Soundness and Completeness: With Precision - mpweiher
https://bertrandmeyer.com/2019/04/21/soundness-completeness-precision/
======
bumbledraven

        > An analysis is sound if it reports all errors, and complete if it only reports errors.
    

This seems backwards. Soundness and completeness are terms from logic:

 _sound_ = every provable statement is true

 _complete_ = every true statement is provable

A statement is _provable_ if and only if it can be derived within the system.
For example, the statement "SS0 + SS0 = SSSS0" (i.e. 2+2=4) is provable in
Peano Arithmetic (PA) because it can be derived from the axioms of PA.
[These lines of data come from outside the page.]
/-- Capsules, fetched entries, fetched texts and forwarded commands take their slot and go to admission. Rests on R46,
R53, R217, R230, R396, R400, R401, R402. -/
def Obligations.CommandsEnterSlots : Prop :=
  (∀ (qp k : Nat) (cap : Capsule) (s : State), (getQp s qp).st = .live → flag s R.ETH_RT_CTRL_RT_EN → portsOpen s →
    isMember s = false → 0 < (getQp s qp).credit → 64 ≤ cap.sendLen → cap.sendLen ≤ 8256 → findSlot s = some k →
    exec (.capsuleReceived qp cap) s = .next (arrive (takeSlot
      (setQp s qp { getQp s qp with credit := (getQp s qp).credit - 1, rnrTries := 0, ackTries := 0 }) k (getQp s qp).tenant
      (if (getQp s qp).admin then .management else commandKind cap.cmd) cap.cmd none (some qp) cap.data) k)) ∧
  (∀ (qp : Nat) (cap : Capsule) (s : State), (getQp s qp).st = .live → flag s R.ETH_RT_CTRL_RT_EN → portsOpen s →
    isMember s = false → (getQp s qp).credit = 0 →
    exec (.capsuleReceived qp cap) s = .next (bump (emit s (.rnrNak qp)) R.ETH_RNR_CNT_RNR)) ∧
  (∀ (fn sq : Nat) (cmd : NvmeCmd) (s : State), portsOpen s → isMember s = false → nextFetch s = some (fn, sq) → ∀ k, findSlot s = some k →
    exec (.sqEntryFetch fn sq cmd) s =
      .next (arrive (takeSlot (popSq s fn sq) k fn (entryKind sq cmd) (entryCmd cmd) (some (fn, sq)) none []) k)) ∧
  (∀ (slot : Nat) (text : List Byte) (pages : List Nat) (s : State), (getSlot s slot).st = .arriving →
    (getSlot s slot).kind = .byPointer → ((getSlot s slot).stage = 1 ∨ (getSlot s slot).qp = none) → strikesRun s →
    exec (.orderTextFetched slot (.done text pages)) s = .next
      (nextRead (dispatchOrder (setSlot s slot { getSlot s slot with data := text }) slot) (getSlot s slot)) ∧
    exec (.orderTextFetched slot .failed) s = .next
      (nextRead (refuse (countTransferFail s (getSlot s slot)) slot St.lengthMismatch none) (getSlot s slot))) ∧
  (∀ (fwd : ForwardedOrder) (k : Nat) (s : State), isMember s → portsOpen s → findSlot s = some k →
    takesCommands s fwd.tenant → seenBefore s 0 fwd.seq = false →
    let t := spendGrant (noteSeq s 0 fwd.seq)
    ((getTen s fwd.tenant).gen = fwd.gen →
      exec (.forwardedCommandReceived fwd) s = .next (admitWork (updSlot (takeSlot t k fwd.tenant
        (if fwd.isAdmin then .management else commandKind fwd.cmd)
        { fwd.cmd with nsid := BitVec.ofNat 32 (fwd.cmd.nsid.toNat % 4096) } none none fwd.data) k
        fun x => { x with member := some fwd.headSlot, viaRdma := fwd.viaRdma }) k)) ∧
    ((getTen s fwd.tenant).gen ≠ fwd.gen →
      exec (.forwardedCommandReceived fwd) s = .next (bumpAt t R.TEN_STALE_CNT_STALE 0 fwd.tenant 1))) ∧
  (∀ (fwd : ForwardedOrder) (s : State), seenBefore s 0 fwd.seq → exec (.forwardedCommandReceived fwd) s = .next s)
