@[simp] theorem dropPrograms_mark (s : State) (id : Nat) : (dropPrograms s id).mark = s.mark := by
  unfold dropPrograms
  simp

@[simp] theorem dropDevs_mark (s : State) (p : DevUse → Bool) (r : RebuildOf → Bool) : (dropDevs s p r).mark = s.mark := by
  unfold dropDevs
  try dsimp only
  (repeat' split) <;> first
    | (simp; done)
    | (simp [apply_ite State.mark, apply_ite Prod.fst]; done)
    | (rw [foldl_mark]; (try simp); intro t a; try dsimp only; (repeat' split) <;> simp [apply_ite State.mark])
    | (rw [foldl_mark_pair]; (try simp); intro t a; try dsimp only; (repeat' split) <;> simp [apply_ite State.mark, apply_ite Prod.fst])

@[simp] theorem dropRelocation_mark (s : State) (id : Nat) : (dropRelocation s id).mark = s.mark := by
  unfold dropRelocation
  try dsimp only
  (repeat' split) <;> first
    | (simp; done)
    | (simp [apply_ite State.mark, apply_ite Prod.fst]; done)
    | (rw [foldl_mark]; (try simp); intro t a; try dsimp only; (repeat' split) <;> simp [apply_ite State.mark])
    | (rw [foldl_mark_pair]; (try simp); intro t a; try dsimp only; (repeat' split) <;> simp [apply_ite State.mark, apply_ite Prod.fst])

@[simp] theorem dropCourse_mark (s : State) (id : Nat) (retire : Nat) : (dropCourse s id retire).mark = s.mark := by
  unfold dropCourse
  (repeat' split) <;> simp

@[simp] theorem slabRelease_mark (s : State) (id : Nat) (x : Release) : (slabRelease s id x).mark = s.mark := by
  unfold slabRelease
  (repeat' split) <;> simp [apply_ite State.mark]

theorem execSlabRelease_mark (rel : Nat) (s : State) : (execSlabRelease rel s).Marked s := by
  unfold execSlabRelease
  (repeat' split) <;> first | trivial | (refine stepIf_mark ?_; simp; done)

/-! ## Pages -/

@[simp] theorem storePage_mark (s : State) (id : Nat) (c : Course) (stripe pos : Nat) (bytes : List Byte) : (storePage s id c stripe pos bytes).mark = s.mark := by
  unfold storePage
  try dsimp only
  (repeat' split) <;> first
    | (simp; done)
    | (simp [apply_ite State.mark, apply_ite Prod.fst]; done)
    | (rw [foldl_mark]; (try simp); intro t a; try dsimp only; (repeat' split) <;> simp [apply_ite State.mark])
    | (rw [foldl_mark_pair]; (try simp); intro t a; try dsimp only; (repeat' split) <;> simp [apply_ite State.mark, apply_ite Prod.fst])

@[simp] theorem makeKeystone_mark (s : State) (id : Nat) (c : Course) (stripe : Nat) : (makeKeystone s id c stripe).mark = s.mark := by
  unfold makeKeystone
  try dsimp only
  (repeat' split) <;> first
    | (simp; done)
    | (simp [apply_ite State.mark, apply_ite Prod.fst]; done)
    | (rw [foldl_mark]; (try simp); intro t a; try dsimp only; (repeat' split) <;> simp [apply_ite State.mark])
    | (rw [foldl_mark_pair]; (try simp); intro t a; try dsimp only; (repeat' split) <;> simp [apply_ite State.mark, apply_ite Prod.fst])
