-- ==== Sys2Proof/Laws/KeptFlash.lean ====
section
/-! SUPPORT. That the operations and commands of the read plans, the dies, recovery and the switched domains leave the mark of a state, or keep it. -/

namespace Sys2Proof.Machine

set_option linter.all false

/-! ## Sched -/

@[simp] theorem setParts_mark (s : State) (who : Reader) (f : List RdPart → List RdPart) : (setParts s who f).mark = s.mark := by
  unfold setParts
  try dsimp only
  (repeat' split) <;> first
    | (simp; done)
    | (simp [apply_ite State.mark, apply_ite Prod.fst]; done)
    | (rw [foldl_mark]; (try simp); intro t a; try dsimp only; (repeat' split) <;> simp [apply_ite State.mark])
    | (rw [foldl_mark_pair]; (try simp); intro t a; try dsimp only; (repeat' split) <;> simp [apply_ite State.mark, apply_ite Prod.fst])

@[simp] theorem updPart_mark (s : State) (who : Reader) (i : Nat) (f : RdPart → RdPart) : (updPart s who i f).mark = s.mark := by
  unfold updPart
  try dsimp only
  (repeat' split) <;> first
    | (simp; done)
    | (simp [apply_ite State.mark, apply_ite Prod.fst]; done)
    | (rw [foldl_mark]; (try simp); intro t a; try dsimp only; (repeat' split) <;> simp [apply_ite State.mark])
    | (rw [foldl_mark_pair]; (try simp); intro t a; try dsimp only; (repeat' split) <;> simp [apply_ite State.mark, apply_ite Prod.fst])

theorem planSense_mark (s : State) (d s0 : Nat) (who : Reader) (part : Nat) : ∀ p, planSense s d s0 who part = some p → p.2.2.mark = s.mark := by
  intro p h
  unfold planSense at h
  dsimp only at h
  split at h <;> simp at h
  subst h
  simp

@[simp] theorem addCal_mark (s : State) (c : Nat) (companion : Bool) (l : List (Nat × Nat)) : (addCal s c companion l).mark = s.mark := by
  unfold addCal
  simp

theorem planPart_mark (s : State) (s0 : Nat) (who : Reader) (idx : Nat) (x : Cw) (companion : Bool) (prev : Option RdPart) :
    ∀ p, planPart s s0 who idx x companion prev = some p → p.1.mark = s.mark := by
  intro p h
  unfold planPart at h
  dsimp only at h
  split at h
  · simp at h
  · rename_i si sd s1 hs
    have hm : s1.mark = s.mark := by
      split at hs
      · rename_i r hr
        split at hr
        · split at hr
          · simp at hr hs; subst hr; simp at hs; rw [← hs.2.2]
          · simp at hr
        · simp at hr
      · exact planSense_mark _ _ _ _ _ _ hs
    split at h
    · simp at h
    · simp at h; subst h; simp [hm]

theorem reserveSeg_mark (s : State) (e f n : Nat) : ∀ p, reserveSeg s e f n = some p → p.1.mark = s.mark := by
  induction f generalizing n with
  | zero => intro p h; simp [reserveSeg] at h
  | succ f ih =>
    intro p h
    unfold reserveSeg at h
    split at h
    · exact ih _ p h
    · simp at h; subst h; simp

theorem foldl_option_mark {β γ : Type} (f : Option (State × γ) → β → Option (State × γ)) (s : State)
    (hn : ∀ b, f none b = none) (h : ∀ t x b p, f (some (t, x)) b = some p → p.1.mark = t.mark) (l : List β) :
    ∀ t x p, t.mark = s.mark → l.foldl f (some (t, x)) = some p → p.1.mark = s.mark := by
  have hnone : ∀ l : List β, l.foldl f none = none := by
    intro l; induction l with
    | nil => rfl
    | cons b l ih => rw [List.foldl_cons, hn, ih]
  induction l with
  | nil => intro t x p ht hp; simp at hp; subst hp; exact ht
  | cons b l ih =>
    intro t x p ht hp
    rw [List.foldl_cons] at hp
    cases hf : f (some (t, x)) b with
    | none => rw [hf, hnone] at hp; simp at hp
    | some q => rw [hf] at hp; exact ih q.1 q.2 p ((h t x b q hf).trans ht) hp

theorem reserveSegs_mark (s : State) (s0 e : Nat) (lasts : List Nat) :
    ∀ p, reserveSegs s s0 e lasts = some p → p.1.mark = s.mark := by
  intro p hp
  refine foldl_option_mark _ s (fun _ => rfl) ?_ lasts s [] p rfl hp
  intro t x b q h
  simp only [Option.map_eq_some_iff] at h
  obtain ⟨r, hr, rfl⟩ := h
  exact reserveSeg_mark _ _ _ _ _ hr

theorem chooseEngine_mark (s : State) (s0 : Nat) (lasts : List Nat) :
    ∀ p, chooseEngine s s0 lasts = some p → p.2.1.mark = s.mark := by
  unfold chooseEngine
  generalize ((List.range 8).filter fun e => !mgrOff s (pxDom e)) = l
  suffices ∀ (m : Option (Nat × State × List Nat)), (∀ p, m = some p → p.2.1.mark = s.mark) → ∀ p,
      l.foldl (fun (m : Option (Nat × State × List Nat)) e =>
        match reserveSegs s s0 e lasts with
        | none => m
        | some r => match m with
          | none => some (e, r.1, r.2)
          | some b => if r.2.foldl max 0 < b.2.2.foldl max 0 then some (e, r.1, r.2) else some b) m = some p →
      p.2.1.mark = s.mark by exact this none (by simp)
  induction l with
  | nil => intro m hm p hp; exact hm p hp
  | cons e l ih =>
    intro m hm p hp
    rw [List.foldl_cons] at hp
    refine ih _ ?_ p hp
    intro q hq
    cases hr : reserveSegs s s0 e lasts with
    | none => rw [hr] at hq; exact hm q hq
    | some r =>
      have := reserveSegs_mark _ _ _ _ _ hr
      rw [hr] at hq
      cases m with
      | none => simp at hq; subst hq; exact this
      | some b =>
        simp only at hq
        split at hq <;> simp at hq <;> subst hq
        · exact this
        · exact hm _ rfl

theorem planParts_mark (s : State) (s0 : Nat) (who : Reader) (idx : Nat) (l : List Cw) (companion : Bool) :
    ∀ p, planParts s s0 who idx l companion = some p → p.1.mark = s.mark := by
  intro p hp
  refine foldl_option_mark _ s (fun _ => rfl) ?_ l s [] p rfl hp
  intro t x b q h
  simp only [Option.map_eq_some_iff] at h
  obtain ⟨r, hr, rfl⟩ := h
  exact planPart_mark _ _ _ _ _ _ _ _ hr

theorem planAround_mark (s : State) (s0 : Nat) (who : Reader) (idx : Nat) (x : Cw) :
    ∀ p, planAround s s0 who idx x = some p → p.s.mark = s.mark := by
  intro p h
  unfold planAround at h
  dsimp only at h
  split at h
  · simp at h
  · split at h
    · simp at h
    · rename_i hp
      split at h
      · simp at h
      · rename_i hc
        simp at h; subst h
        exact (chooseEngine_mark _ _ _ _ hc).trans (planParts_mark _ _ _ _ _ _ _ hp)

theorem planDirect_mark (s : State) (s0 : Nat) (who : Reader) (idx : Nat) (x : Cw) (prev : Option RdPart) :
    ∀ p, planDirect s s0 who idx x prev = some p → p.s.mark = s.mark := by
  intro p h
  unfold planDirect at h
  split at h
  · simp at h; subst h; rfl
  · simp only [Option.map_eq_some_iff] at h
    obtain ⟨r, hr, rfl⟩ := h
    exact planPart_mark _ _ _ _ _ _ _ _ hr

theorem planCw_mark (s : State) (s0 : Nat) (who : Reader) (idx : Nat) (x : Cw) (prev : Option RdPart) :
    ∀ p, planCw s s0 who idx x prev = some p → p.s.mark = s.mark := by
  intro p h
  unfold planCw at h
  split at h
  · rename_i hd ha
    split at h <;> simp at h <;> subst h
    · exact planAround_mark _ _ _ _ _ _ ha
    · exact planDirect_mark _ _ _ _ _ _ _ hd
  · rename_i hd _
    simp at h; subst h; exact planDirect_mark _ _ _ _ _ _ _ hd
  · exact planAround_mark _ _ _ _ _ _ h

theorem planStripe_mark (s : State) (s0 : Nat) (who : Reader) (l : List Cw) :
    ∀ p, planStripe s s0 who l = some p → p.s.mark = s.mark := by
  intro p h
  unfold planStripe at h
  split at h
  · simp at h
  · rename_i hp
    split at h
    · simp at h
    · rename_i hc
      simp at h; subst h
      exact (chooseEngine_mark _ _ _ _ hc).trans (planParts_mark _ _ _ _ _ _ _ hp)

theorem planAll_mark (s : State) (s0 : Nat) (who : Reader) (l : List Cw) :
    ∀ p, planAll s s0 who l = some p → p.s.mark = s.mark := by
  unfold planAll
  suffices ∀ r : Option CwPlan, (∀ p, r = some p → p.s.mark = s.mark) → ∀ p, l.foldl (fun r x => match r with
      | none => none
      | some p => (planCw p.s s0 who p.parts.length x p.parts.getLast?).map fun q =>
        { s := q.s, parts := p.parts ++ q.parts, promise := max p.promise q.promise, segs := p.segs ++ q.segs,
          around := p.around || q.around }) r = some p → p.s.mark = s.mark by
    exact this _ (by simp)
  induction l with
  | nil => exact fun r h p hp => h p hp
  | cons x l ih =>
    intro r h p hp
    rw [List.foldl_cons] at hp
    refine ih _ ?_ p hp
    intro q hq
    split at hq
    · simp at hq
    · rename_i p0
      simp only [Option.map_eq_some_iff] at hq
      obtain ⟨c, hc, rfl⟩ := hq
      exact (planCw_mark _ _ _ _ _ _ _ hc).trans (h p0 rfl)

theorem admission_mark (s : State) (s0 rid tenant issued : Nat) (n : Namespace) (a : ReadAsk) (tokens : Bool) :
    ∀ t p, admission s s0 rid tenant issued n a tokens = .ok t p → t.mark = s.mark := by
  intro t p h
  unfold admission at h
  dsimp only at h
  split at h
  · simp at h
  · split at h
    · simp at h
    · split at h
      · split at h <;> simp at h
      · rename_i c hc
        have hm : c.s.mark = s.mark := by
          split at hc
          · exact planStripe_mark _ _ _ _ _ hc
          · exact planAll_mark _ _ _ _ _ hc
        split at h
        · split at h <;> simp at h
        · split at h
          · simp at h
          · simp only [Admission.ok.injEq] at h
            rw [← h.1]; simp [hm]

@[simp] theorem wakeFor_mark (s : State) (p : ReadPlan) : (wakeFor s p).mark = s.mark := by
  unfold wakeFor
  simp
A statement is _true_ if and only if it is actually true. For example,
Goodstein's Theorem
([https://en.wikipedia.org/wiki/Goodstein%27s_theorem](https://en.wikipedia.org/wiki/Goodstein%27s_theorem))
is true. However, Goodstein's Theorem is not provable in PA.

By definition, a logical system that allows you to prove anything, even
nonsense, is complete. Also, a logical system that doesn't allow you to prove
anything is, by definition, sound.

In a comment at the bottom of the article, the author says:

    
    
        > Soundness means: passed => not erroneous
        > Completeness means: not erroneous => passed
        >
        > or equivalently, since rejected = (not passed):
        >
        > Soundness means: not rejected => not erroneous
        > Completeness means: not erroneous => not rejected
    

This seems wrong. For one thing, _rejected_ is not necessarily equivalent to
_not passed_ , because there is a third possibility: the algorithm might fail
to terminate. This is analogous to a statement which can neither be proved nor
disproved in a given logical system.

------
ericpauley
This article seems to confuse the concept of precision somewhat. Per Michael
Hicks’ post on the same topic [1], precision is generally approaching
soundness whereas recall or sensitivity is approaching completeness.
Admittedly, I’ve also seen the term precision used far more loosely, including
to describe approximate completeness (e.g. sound and precise).

[1] (also cited in linked article) [http://www.pl-
enthusiast.net/2017/10/23/what-is-soundness-in...](http://www.pl-
enthusiast.net/2017/10/23/what-is-soundness-in-static-analysis/)